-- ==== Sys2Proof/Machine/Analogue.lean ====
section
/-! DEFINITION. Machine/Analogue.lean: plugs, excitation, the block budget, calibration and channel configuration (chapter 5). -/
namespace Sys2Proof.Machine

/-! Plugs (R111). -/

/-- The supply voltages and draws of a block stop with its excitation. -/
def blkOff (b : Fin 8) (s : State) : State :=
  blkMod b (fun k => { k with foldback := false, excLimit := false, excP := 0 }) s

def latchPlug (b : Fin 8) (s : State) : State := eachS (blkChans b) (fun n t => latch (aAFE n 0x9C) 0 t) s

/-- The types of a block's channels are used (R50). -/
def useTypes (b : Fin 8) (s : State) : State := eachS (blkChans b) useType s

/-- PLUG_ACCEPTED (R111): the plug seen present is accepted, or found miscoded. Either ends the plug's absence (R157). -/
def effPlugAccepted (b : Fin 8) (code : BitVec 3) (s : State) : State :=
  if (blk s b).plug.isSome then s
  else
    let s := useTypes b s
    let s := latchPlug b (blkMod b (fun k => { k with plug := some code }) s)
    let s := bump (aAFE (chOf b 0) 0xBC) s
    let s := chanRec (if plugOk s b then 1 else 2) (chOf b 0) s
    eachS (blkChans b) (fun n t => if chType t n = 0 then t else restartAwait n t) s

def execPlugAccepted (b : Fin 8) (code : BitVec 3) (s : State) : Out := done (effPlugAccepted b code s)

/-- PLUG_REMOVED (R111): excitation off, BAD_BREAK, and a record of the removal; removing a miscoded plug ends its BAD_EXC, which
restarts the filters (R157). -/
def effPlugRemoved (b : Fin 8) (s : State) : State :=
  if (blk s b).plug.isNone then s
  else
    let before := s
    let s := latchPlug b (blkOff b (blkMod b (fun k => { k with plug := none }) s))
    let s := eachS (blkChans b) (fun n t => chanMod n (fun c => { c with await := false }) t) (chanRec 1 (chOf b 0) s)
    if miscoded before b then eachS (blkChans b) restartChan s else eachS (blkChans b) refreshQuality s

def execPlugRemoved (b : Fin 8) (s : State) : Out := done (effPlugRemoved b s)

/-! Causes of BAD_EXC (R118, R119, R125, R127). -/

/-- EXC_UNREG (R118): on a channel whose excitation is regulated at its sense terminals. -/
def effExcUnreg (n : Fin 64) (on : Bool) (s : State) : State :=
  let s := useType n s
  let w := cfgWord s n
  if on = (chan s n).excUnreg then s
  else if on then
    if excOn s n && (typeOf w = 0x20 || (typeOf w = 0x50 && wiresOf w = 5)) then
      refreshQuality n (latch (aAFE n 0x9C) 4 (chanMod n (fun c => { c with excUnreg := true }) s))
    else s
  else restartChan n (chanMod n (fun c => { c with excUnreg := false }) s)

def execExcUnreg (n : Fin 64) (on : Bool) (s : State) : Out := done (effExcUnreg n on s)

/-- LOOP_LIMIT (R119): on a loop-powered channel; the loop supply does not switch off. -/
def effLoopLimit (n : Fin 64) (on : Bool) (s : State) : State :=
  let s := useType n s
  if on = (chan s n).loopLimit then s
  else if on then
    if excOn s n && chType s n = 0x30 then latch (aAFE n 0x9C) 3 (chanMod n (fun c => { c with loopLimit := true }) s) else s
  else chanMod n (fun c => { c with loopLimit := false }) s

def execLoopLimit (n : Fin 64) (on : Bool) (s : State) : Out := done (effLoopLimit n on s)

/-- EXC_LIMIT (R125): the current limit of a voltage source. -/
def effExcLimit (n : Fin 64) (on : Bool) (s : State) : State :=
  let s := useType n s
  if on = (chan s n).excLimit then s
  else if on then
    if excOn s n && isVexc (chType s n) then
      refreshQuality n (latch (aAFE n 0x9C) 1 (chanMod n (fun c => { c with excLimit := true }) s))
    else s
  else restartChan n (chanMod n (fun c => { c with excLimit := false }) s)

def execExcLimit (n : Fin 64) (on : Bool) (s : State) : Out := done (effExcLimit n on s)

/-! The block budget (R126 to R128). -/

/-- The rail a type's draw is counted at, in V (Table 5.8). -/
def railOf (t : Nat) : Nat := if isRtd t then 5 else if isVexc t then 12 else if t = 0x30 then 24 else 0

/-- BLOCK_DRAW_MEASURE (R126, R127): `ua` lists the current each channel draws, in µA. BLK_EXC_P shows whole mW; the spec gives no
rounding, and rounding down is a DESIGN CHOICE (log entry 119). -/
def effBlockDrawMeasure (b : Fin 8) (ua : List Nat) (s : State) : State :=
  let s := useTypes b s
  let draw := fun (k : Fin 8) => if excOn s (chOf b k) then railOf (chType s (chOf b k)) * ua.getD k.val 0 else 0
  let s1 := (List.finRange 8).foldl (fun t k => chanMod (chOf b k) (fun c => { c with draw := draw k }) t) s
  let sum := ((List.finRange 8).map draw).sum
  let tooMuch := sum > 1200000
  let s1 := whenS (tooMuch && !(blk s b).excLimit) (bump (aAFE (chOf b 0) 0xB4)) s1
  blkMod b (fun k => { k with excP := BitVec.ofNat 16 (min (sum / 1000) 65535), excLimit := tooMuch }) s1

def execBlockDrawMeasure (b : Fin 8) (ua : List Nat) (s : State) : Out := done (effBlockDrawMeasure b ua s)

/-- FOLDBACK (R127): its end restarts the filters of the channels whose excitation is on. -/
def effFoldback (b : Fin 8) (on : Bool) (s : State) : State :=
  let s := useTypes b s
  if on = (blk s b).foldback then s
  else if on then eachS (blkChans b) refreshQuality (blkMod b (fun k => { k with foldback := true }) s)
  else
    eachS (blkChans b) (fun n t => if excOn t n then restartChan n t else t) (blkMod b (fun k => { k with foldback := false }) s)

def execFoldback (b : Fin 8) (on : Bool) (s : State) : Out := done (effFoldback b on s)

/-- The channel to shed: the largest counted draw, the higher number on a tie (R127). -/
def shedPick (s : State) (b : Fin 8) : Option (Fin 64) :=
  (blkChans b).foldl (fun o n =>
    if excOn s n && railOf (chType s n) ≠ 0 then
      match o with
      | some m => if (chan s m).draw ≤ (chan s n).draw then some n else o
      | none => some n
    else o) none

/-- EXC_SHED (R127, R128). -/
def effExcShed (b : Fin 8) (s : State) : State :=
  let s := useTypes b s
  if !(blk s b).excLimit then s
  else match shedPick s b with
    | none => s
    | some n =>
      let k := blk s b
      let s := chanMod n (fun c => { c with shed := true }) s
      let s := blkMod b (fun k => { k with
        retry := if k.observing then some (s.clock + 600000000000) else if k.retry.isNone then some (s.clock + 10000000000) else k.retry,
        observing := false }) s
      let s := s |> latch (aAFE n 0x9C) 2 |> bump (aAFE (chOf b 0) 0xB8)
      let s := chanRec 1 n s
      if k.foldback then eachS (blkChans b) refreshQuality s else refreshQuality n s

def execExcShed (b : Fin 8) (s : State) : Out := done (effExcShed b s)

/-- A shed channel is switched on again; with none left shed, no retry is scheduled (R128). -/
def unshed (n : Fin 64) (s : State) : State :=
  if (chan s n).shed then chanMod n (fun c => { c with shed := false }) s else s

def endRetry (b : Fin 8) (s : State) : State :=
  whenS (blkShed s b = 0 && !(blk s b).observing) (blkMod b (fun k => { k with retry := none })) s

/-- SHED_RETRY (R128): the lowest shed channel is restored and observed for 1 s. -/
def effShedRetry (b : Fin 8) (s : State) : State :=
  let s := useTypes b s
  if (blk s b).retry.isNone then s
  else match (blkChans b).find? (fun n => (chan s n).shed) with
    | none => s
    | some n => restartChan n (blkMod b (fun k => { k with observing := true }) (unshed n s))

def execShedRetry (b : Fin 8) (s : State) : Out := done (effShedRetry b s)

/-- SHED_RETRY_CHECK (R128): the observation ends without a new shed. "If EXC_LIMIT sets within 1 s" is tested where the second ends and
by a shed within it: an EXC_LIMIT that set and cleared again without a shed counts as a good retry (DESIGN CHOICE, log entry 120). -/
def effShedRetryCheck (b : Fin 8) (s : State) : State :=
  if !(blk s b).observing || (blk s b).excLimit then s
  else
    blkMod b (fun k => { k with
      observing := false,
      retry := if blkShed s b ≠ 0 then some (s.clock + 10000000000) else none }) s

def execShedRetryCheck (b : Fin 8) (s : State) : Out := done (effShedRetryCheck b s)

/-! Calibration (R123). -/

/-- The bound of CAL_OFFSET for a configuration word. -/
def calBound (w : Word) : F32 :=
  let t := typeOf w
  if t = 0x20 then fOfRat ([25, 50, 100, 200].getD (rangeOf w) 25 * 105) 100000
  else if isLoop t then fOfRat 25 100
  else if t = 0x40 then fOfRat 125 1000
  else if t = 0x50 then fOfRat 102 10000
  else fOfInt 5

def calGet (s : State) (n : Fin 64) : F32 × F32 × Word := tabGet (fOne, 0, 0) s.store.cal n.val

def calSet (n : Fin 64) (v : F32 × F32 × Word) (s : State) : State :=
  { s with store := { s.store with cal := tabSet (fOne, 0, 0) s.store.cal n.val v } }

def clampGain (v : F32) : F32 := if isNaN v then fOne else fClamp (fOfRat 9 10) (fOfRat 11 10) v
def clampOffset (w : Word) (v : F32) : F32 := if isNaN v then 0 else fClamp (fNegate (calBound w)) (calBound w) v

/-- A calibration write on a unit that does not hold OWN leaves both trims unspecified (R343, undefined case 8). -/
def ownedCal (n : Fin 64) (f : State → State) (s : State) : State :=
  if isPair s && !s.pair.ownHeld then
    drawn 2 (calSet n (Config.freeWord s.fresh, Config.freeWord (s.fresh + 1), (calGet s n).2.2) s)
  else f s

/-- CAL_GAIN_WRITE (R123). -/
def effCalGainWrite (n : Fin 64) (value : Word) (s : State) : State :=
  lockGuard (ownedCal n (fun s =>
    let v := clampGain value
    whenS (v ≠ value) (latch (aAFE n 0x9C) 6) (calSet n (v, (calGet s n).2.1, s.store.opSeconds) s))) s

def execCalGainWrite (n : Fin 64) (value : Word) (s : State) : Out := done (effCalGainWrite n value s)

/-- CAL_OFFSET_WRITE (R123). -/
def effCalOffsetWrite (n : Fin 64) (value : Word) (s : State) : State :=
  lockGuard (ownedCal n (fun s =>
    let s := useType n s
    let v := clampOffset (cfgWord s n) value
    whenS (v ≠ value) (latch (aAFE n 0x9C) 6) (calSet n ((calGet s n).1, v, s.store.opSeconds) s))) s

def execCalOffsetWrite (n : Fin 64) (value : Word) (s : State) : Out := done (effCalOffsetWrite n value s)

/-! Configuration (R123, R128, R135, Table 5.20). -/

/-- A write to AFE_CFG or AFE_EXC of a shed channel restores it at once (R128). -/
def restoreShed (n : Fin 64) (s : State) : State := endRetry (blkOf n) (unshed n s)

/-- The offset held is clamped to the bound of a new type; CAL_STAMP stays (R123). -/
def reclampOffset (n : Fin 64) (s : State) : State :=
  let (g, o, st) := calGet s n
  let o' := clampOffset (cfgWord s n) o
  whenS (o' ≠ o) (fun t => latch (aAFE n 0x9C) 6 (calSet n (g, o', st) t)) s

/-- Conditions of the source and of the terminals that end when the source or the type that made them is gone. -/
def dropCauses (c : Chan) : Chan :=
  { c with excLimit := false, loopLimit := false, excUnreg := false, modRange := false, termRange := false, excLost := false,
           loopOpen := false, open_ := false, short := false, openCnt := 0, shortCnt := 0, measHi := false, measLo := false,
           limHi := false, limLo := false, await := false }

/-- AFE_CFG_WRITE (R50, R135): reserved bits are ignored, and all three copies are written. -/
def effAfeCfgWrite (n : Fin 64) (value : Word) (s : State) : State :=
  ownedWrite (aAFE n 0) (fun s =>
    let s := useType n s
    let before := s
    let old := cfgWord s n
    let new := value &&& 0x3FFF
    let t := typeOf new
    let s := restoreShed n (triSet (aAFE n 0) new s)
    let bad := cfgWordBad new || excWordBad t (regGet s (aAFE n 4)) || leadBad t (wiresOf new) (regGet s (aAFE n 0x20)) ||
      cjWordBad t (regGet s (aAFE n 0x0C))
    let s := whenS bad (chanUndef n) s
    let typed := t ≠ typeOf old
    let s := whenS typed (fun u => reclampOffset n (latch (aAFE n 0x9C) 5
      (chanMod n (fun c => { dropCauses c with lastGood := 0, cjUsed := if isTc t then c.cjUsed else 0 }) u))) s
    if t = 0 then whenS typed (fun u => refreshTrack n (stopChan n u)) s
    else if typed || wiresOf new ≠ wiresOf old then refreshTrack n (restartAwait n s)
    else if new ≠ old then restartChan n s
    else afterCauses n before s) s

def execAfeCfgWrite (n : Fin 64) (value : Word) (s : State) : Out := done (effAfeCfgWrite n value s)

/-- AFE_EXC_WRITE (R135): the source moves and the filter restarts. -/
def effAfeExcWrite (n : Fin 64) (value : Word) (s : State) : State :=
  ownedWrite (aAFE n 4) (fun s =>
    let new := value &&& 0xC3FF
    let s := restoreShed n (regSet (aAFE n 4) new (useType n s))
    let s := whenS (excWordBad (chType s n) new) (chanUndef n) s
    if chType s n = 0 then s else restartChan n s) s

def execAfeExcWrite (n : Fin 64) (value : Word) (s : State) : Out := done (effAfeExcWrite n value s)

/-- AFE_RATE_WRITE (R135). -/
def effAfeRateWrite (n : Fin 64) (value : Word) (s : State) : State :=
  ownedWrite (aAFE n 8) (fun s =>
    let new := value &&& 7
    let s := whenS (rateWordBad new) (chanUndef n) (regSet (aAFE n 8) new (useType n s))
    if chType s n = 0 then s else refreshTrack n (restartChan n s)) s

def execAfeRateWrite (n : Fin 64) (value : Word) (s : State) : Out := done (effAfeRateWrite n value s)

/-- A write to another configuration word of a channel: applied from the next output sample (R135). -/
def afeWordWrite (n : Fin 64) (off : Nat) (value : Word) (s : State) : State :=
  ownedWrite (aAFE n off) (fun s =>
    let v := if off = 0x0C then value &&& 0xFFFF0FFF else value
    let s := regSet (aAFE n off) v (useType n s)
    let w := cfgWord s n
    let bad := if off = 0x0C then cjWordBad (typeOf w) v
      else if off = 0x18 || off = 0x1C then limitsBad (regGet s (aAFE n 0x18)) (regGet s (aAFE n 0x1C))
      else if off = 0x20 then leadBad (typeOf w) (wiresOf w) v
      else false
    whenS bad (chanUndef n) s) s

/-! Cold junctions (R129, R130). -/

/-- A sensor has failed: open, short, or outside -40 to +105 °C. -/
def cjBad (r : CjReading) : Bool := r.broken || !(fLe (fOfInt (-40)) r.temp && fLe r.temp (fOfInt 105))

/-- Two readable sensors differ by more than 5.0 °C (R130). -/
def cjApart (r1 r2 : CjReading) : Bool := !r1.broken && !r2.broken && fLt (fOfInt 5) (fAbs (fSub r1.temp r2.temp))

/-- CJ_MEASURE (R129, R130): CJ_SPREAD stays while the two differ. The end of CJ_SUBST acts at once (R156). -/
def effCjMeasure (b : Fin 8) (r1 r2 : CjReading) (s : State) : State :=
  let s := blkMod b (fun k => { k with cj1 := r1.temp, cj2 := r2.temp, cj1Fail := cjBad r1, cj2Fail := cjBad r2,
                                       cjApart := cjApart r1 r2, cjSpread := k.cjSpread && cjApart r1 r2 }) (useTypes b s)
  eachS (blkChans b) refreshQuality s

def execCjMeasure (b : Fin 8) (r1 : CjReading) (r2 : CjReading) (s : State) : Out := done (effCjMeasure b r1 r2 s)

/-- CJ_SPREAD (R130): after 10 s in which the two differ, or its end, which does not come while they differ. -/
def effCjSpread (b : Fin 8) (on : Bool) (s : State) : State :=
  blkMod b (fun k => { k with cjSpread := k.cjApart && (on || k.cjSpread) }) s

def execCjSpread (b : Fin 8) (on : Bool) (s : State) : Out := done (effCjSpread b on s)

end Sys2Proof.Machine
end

* * * * * * *

* **To do**
Would you retype the lines above from the one with "def execShedRetryCheck (b" down to the one with "def calSet (n", word for word, both ends included and no other lines?

* **Reply**
def execShedRetryCheck (b : Fin 8) (s : State) : Out := done (effShedRetryCheck b s)

/-! Calibration (R123). -/

/-- The bound of CAL_OFFSET for a configuration word. -/
def calBound (w : Word) : F32 :=
  let t := typeOf w
  if t = 0x20 then fOfRat ([25, 50, 100, 200].getD (rangeOf w) 25 * 105) 100000
  else if isLoop t then fOfRat 25 100
  else if t = 0x40 then fOfRat 125 1000
  else if t = 0x50 then fOfRat 102 10000
  else fOfInt 5

def calGet (s : State) (n : Fin 64) : F32 × F32 × Word := tabGet (fOne, 0, 0) s.store.cal n.val

def calSet (n : Fin 64) (v : F32 × F32 × Word) (s : State) : State :=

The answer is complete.